Work to be completed:
Write out, word for word, every line from the one where "def Obligations.ReadOpensPage : Prop" occurs to the final line of the entries, and nothing beyond them.

Records from a data source:
§ §

-- ==== Sys2Proof/Certificates/Slice0/Obligations.lean ====
section
/-! DEFINITION. The statements for the provers, from the numbered rules of spec/. -/

open Sys2Proof Sys2Proof.Machine

/-! ## Encoding -/

/-- Decoding the request that spells a well-formed instruction gives the instruction back (R91, R96, R97). -/
def Obligations.DecodeOfEncode : Prop :=
  ∀ i : Instr, i.wellFormed = true → decode (encode i) = .ok i

/-- Every request the decoder accepts is the one that spells the instruction it gives, so each word and each frame has
at most one meaning and no other word or frame has any (R92, R96 to R98). -/
def Obligations.EncodeOfDecode : Prop :=
  ∀ (r : Request) (i : Instr), decode r = .ok i → i.wellFormed = true ∧ encode i = r

/-- Words and frames written out from spec 30_encoding.md decode to the operations they stand for (R91, R96, R97), and two
reserved words to nothing (R92). That a frame whose stop bit is not 1 decodes to nothing is the model's choice (log
entry 17): R96 fixes the bit and does not say what another value does. -/
def Obligations.SampleWordsDecode : Prop :=
  decodeTableWord 16 0x0000 = some .init ∧
  decodeTableWord 16 0x0100 = some .read ∧
  decodeTableWord 16 0x0241 = some (.write 0x41) ∧
  decodeTableWord 16 0x0300 = some .erase ∧
  decodeTableWord 16 0x0400 = some .getStatus ∧
  decodeTableWord 48 0x400000000095 = some .goIdle ∧
  decodeTableWord 48 0x48000001AA87 = some .ifCond ∧
  decodeTableWord 48 0x694000000077 = some (.initOp 0x40000000) ∧
  decodeTableWord 48 0x51000000050F = some (.readBlock 5) ∧
  decodeTableWord 16 0x0500 = none ∧
  decodeTableWord 16 0x0101 = none ∧
  decodeTableWord 48 0x400000000094 = none

/-- Every bare command that runs selects the card and sends, as its first six exchanges, the six bytes of the frame
that spells it, most-significant byte first (R96, R150). That a command runs by itself is the model's (log
entries 3, 22). -/
def Obligations.CommandSendsItsFrame : Prop :=
  ∀ (i : Instr) (f : Frame) (s t : State), encode i = .frame f → exec i s = .next t →
    ∃ new, t.events = s.events ++ Event.select ::
      (List.zipWith Event.xchg
        [f.extractLsb' 40 8, f.extractLsb' 32 8, f.extractLsb' 24 8, f.extractLsb' 16 8, f.extractLsb' 8 8,
          f.extractLsb' 0 8]
        (replies s 6) ++ new)

/-- Which host words are refused, in the decode order of R94, and that no other is (R92, R336). -/
def Obligations.HostWordRefusals : Prop :=
  ∀ (s : State) (hc : HostWord) (rest : List HostWord),
    Launched s → s.power = none → s.inbox = hc :: rest →
    (hc.extractLsb' 11 5 ≠ 0 → step s = .refused .reservedBits) ∧
    (hc.extractLsb' 11 5 = 0 → 5 ≤ (hc.extractLsb' 8 3).toNat → step s = .refused .reservedOp) ∧
    (hc.extractLsb' 11 5 = 0 → (hc.extractLsb' 8 3).toNat < 5 → hc.extractLsb' 8 3 ≠ 2 → hc.extractLsb' 0 8 ≠ 0 →
      step s = .refused .reservedBits) ∧
    (hc = 0x0000 → ∃ t, step s = .next t) ∧
    (hc = 0x0100 ∨ hc.extractLsb' 8 8 = 0x02 ∨ hc = 0x0300 ∨ hc = 0x0400 →
      (s.version = .unset → step s = .refused .notInitialized) ∧
      (s.version ≠ .unset → ∀ r, step s ≠ .refused r))

/-! ## Checksums -/

/-- Both CRC steps can be folded a byte at a time: a step from any running value is a step from 0 of the byte mixed with
the running value's top bits, which is what a table of 256 entries holds (R136); and the values R130 and R133 work out,
which fix the generator polynomials 0x09 and 0x1021. -/
def Obligations.ChecksumsFoldByteAtATime : Prop :=
  (∀ (b : Byte) (c : BitVec 7), crc7Step b c = crc7Step (b ^^^ (c.setWidth 8 <<< 1)) 0) ∧
  (∀ (b : Byte) (c : BitVec 16), crc16Step b c = (c <<< 8) ^^^ crc16Step (b ^^^ c.extractLsb' 8 8) 0) ∧
  crc7Step 0x01 0 = 0x09 ∧ crc7Step 0x40 0 = 0x64 ∧ crc7Step 0xFF 0x7F = 0x09 ∧
  crc16Step 0x01 0 = 0x1021 ∧ crc16Step 0x80 0 = 0x9188 ∧ crc16Step 0xFF 0 = 0x1EF0 ∧
  crc16Step 0x00 0xFFFF = 0xE1F0 ∧ crc16Step 0xFF 0xFFFF = 0xFF00

/-- A data block followed by its own CRC-16, high byte first, leaves a running CRC-16 of 0 (R65, R134), whatever the
generator polynomial; R134's worked value of the nine ASCII digits fixes it. -/
def Obligations.Crc16ResidueIsZero : Prop :=
  (∀ bs : List Byte, crc16 (bs ++ [(crc16 bs).extractLsb' 8 8, (crc16 bs).extractLsb' 0 8]) = 0) ∧
  crc16 [0x31, 0x32, 0x33, 0x34, 0x35, 0x36, 0x37, 0x38, 0x39] = 0x31C3

/-! ## The framer's commands -/

/-- The commands answered by R1 alone run wherever no page is open: six frame bytes and `k` response polls; READ_BLOCK
and WRITE_BLOCK leave the card selected, the others release it (R150 to R155, R160, R162, R163, R165, R168, R169). Every
other register, the NV store and the host port are as before. READ_BLOCK and WRITE_BLOCK run with the argument of every
page `p`, and with an argument that is no page's they are refused (R62, R68). That a command runs by itself with the
argument of its frame, that READ_BLOCK and WRITE_BLOCK then send the command alone, and the refusal's form are the model's
(log entries 3, 17, 21, 22). -/
def Obligations.R1Commands : Prop :=
  ∀ (s : State) (arg p : Word), CommandReady s →
    (∃ k, NcrEnds k s ∧
      exec .goIdle s = .next (afterSend 0 0 .r1 false k s) ∧
      exec .appPrefix s = .next (afterSend 55 0 .r1 false k s) ∧
      exec (.initOp arg) s = .next (afterSend 41 arg .r1 false k s) ∧
      exec .setBlocklen s = .next (afterSend 16 512 .r1 false k s) ∧
      exec (.readBlock (pageArg s.capacity p)) s = .next (afterSend 17 (pageArg s.capacity p) .r1 true k s) ∧
      exec (.writeBlock (pageArg s.capacity p)) s = .next (afterSend 24 (pageArg s.capacity p) .r1 true k s)) ∧
    ((∀ q, arg ≠ pageArg s.capacity q) →
      exec (.readBlock arg) s = .refused .misalignedArgument ∧ exec (.writeBlock arg) s = .refused .misalignedArgument)

/-- IF_COND and READ_OCR take four bytes after R1, most-significant byte first, into RESP_PAYLOAD, SEND_STATUS one into
RESP_B2; after a timeout they do so only where the run's parameter says so (R153, R161, R164, R170). That a command runs
by itself is the model's (log entries 3, 22). -/
def Obligations.TailCommands : Prop :=
  ∀ s : State, CommandReady s → ∃ k, NcrEnds k s ∧
    exec .ifCond s = .next (afterSend 8 0x1AA .r7 false k s) ∧
    exec .readOcr s = .next (afterSend 58 0 .r3 false k s) ∧
    exec .sendStatus s = .next (afterSend 13 0 .r2 false k s) ∧
    (reply s (5 + k) ≠ 0xFF ∨ s.cfg.tailOnTimeout = true →
      (afterSend 58 0 .r3 false k s).respPayload =
        reply s (6 + k) ++ reply s (7 + k) ++ reply s (8 + k) ++ reply s (9 + k) ∧
      (afterSend 8 0x1AA .r7 false k s).respPayload =
        reply s (6 + k) ++ reply s (7 + k) ++ reply s (8 + k) ++ reply s (9 + k) ∧
      (afterSend 13 0 .r2 false k s).respB2 = reply s (6 + k)) ∧
    (reply s (5 + k) = 0xFF → s.cfg.tailOnTimeout = false →
      (afterSend 58 0 .r3 false k s).respPayload = s.respPayload ∧
      (afterSend 8 0x1AA .r7 false k s).respPayload = s.respPayload ∧
      (afterSend 13 0 .r2 false k s).respB2 = s.respB2)

/-- READ_CID and READ_CSD send their command, wait for the token, take 16 payload bytes and close the block (R166, R167,
R240). That the bare frame includes the data block is the model's choice (log entry 21), and so is
that it runs by itself (log entries 3, 22). -/
def Obligations.DescriptorCommands : Prop :=
  ∀ s : State, CommandReady s → ∃ k j m, DescriptorPolls k j m s ∧
    exec .readCid s =
      .next { afterDescriptor 10 k j m s with cid := descriptorBytesAt k j s, cidWritten := true } ∧
    exec .readCsd s =
      .next { afterDescriptor 9 k j m s with csd := descriptorBytesAt k j s, csdWritten := true }

/-- The events of one SEND of any shape, in order, and their numbers (R159). -/
def Obligations.SendEventOrder : Prop :=
  ∀ (idx : BitVec 6) (arg : Word) (shape : Shape) (keep : Bool) (s : State),
    ∃ (k n : Nat) (ins : List Byte), 1 ≤ k ∧ k ≤ 9 ∧ ins.length = 6 + k + n ∧
      (send idx arg shape keep s).events =
        s.events ++ [Event.select] ++ List.zipWith Event.xchg (frameBytes idx arg ++ List.replicate (k + n) 0xFF) ins ++
          (if keep then [] else [Event.release]) ∧
      (shape = .r1 → n = 0) ∧ (shape = .r2 → n ≤ 1) ∧ (shape = .r3 ∨ shape = .r7 → n = 0 ∨ n = 4) ∧
      (shape = .r1b → n ≤ 65535) ∧
      (s.cfg.tailOnTimeout = true → (shape = .r2 → n = 1) ∧ (shape = .r3 ∨ shape = .r7 → n = 4) ∧
        (shape = .r1b → 1 ≤ n)) ∧
      (send idx arg shape keep s).sel = keep

/-- A command run by itself while a page is open stops: no rule frames a command there (R74). The stop is the model's
(log entry 4). -/
def Obligations.CommandInOpenPageStops : Prop :=
  ∀ (i : Instr) (f : Frame) (s : State), encode i = .frame f → Launched s → s.mode ≠ .idle →
    exec i s = .fault .commandInOpenPage

/-! ## Streaming -/

/-- READ inside an open read page, at every offset but the last: one exchange, no command; the result is the byte
received, CRC16 takes it in, OFFSET counts it, and nothing else changes (R232, R262, R268). -/
def Obligations.ReadInsidePage : Prop :=
  ∀ s : State, Usable s → s.mode = .midRead → s.offset ≠ 511 →
    exec .read s = .next (returnWord ((reply s 0).setWidth 16)
      { exchanged [0xFF] s with crc16 := crc16Step (reply s 0) s.crc16, offset := s.offset + 1 })

/-- READ with no page open sends READ_BLOCK at the read cursor, waits for the token and returns the first byte, whatever
R1 and the token wait gave (R230, R231, R261, R268, R270). -/
def Obligations.ReadOpensPage : Prop :=
  ∀ s : State, Usable s → s.mode = .idle →
    ∃ k j, NcrEnds k s ∧ PollEnds isToken tokenPolls (fun n => reply s (6 + k + n)) j ∧
      exec .read s = .next (returnWord ((reply s (6 + k + j)).setWidth 16)
        { afterReceive 1 (afterReadOpenPage k j s) with offset := 1 })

§ §

Reply:
def Obligations.ReadOpensPage : Prop :=
  ∀ s : State, Usable s → s.mode = .idle →
    ∃ k j, NcrEnds k s ∧ PollEnds isToken tokenPolls (fun n => reply s (6 + k + n)) j ∧
      exec .read s = .next (returnWord ((reply s (6 + k + j)).setWidth 16)
        { afterReceive 1 (afterReadOpenPage k j s) with offset := 1 })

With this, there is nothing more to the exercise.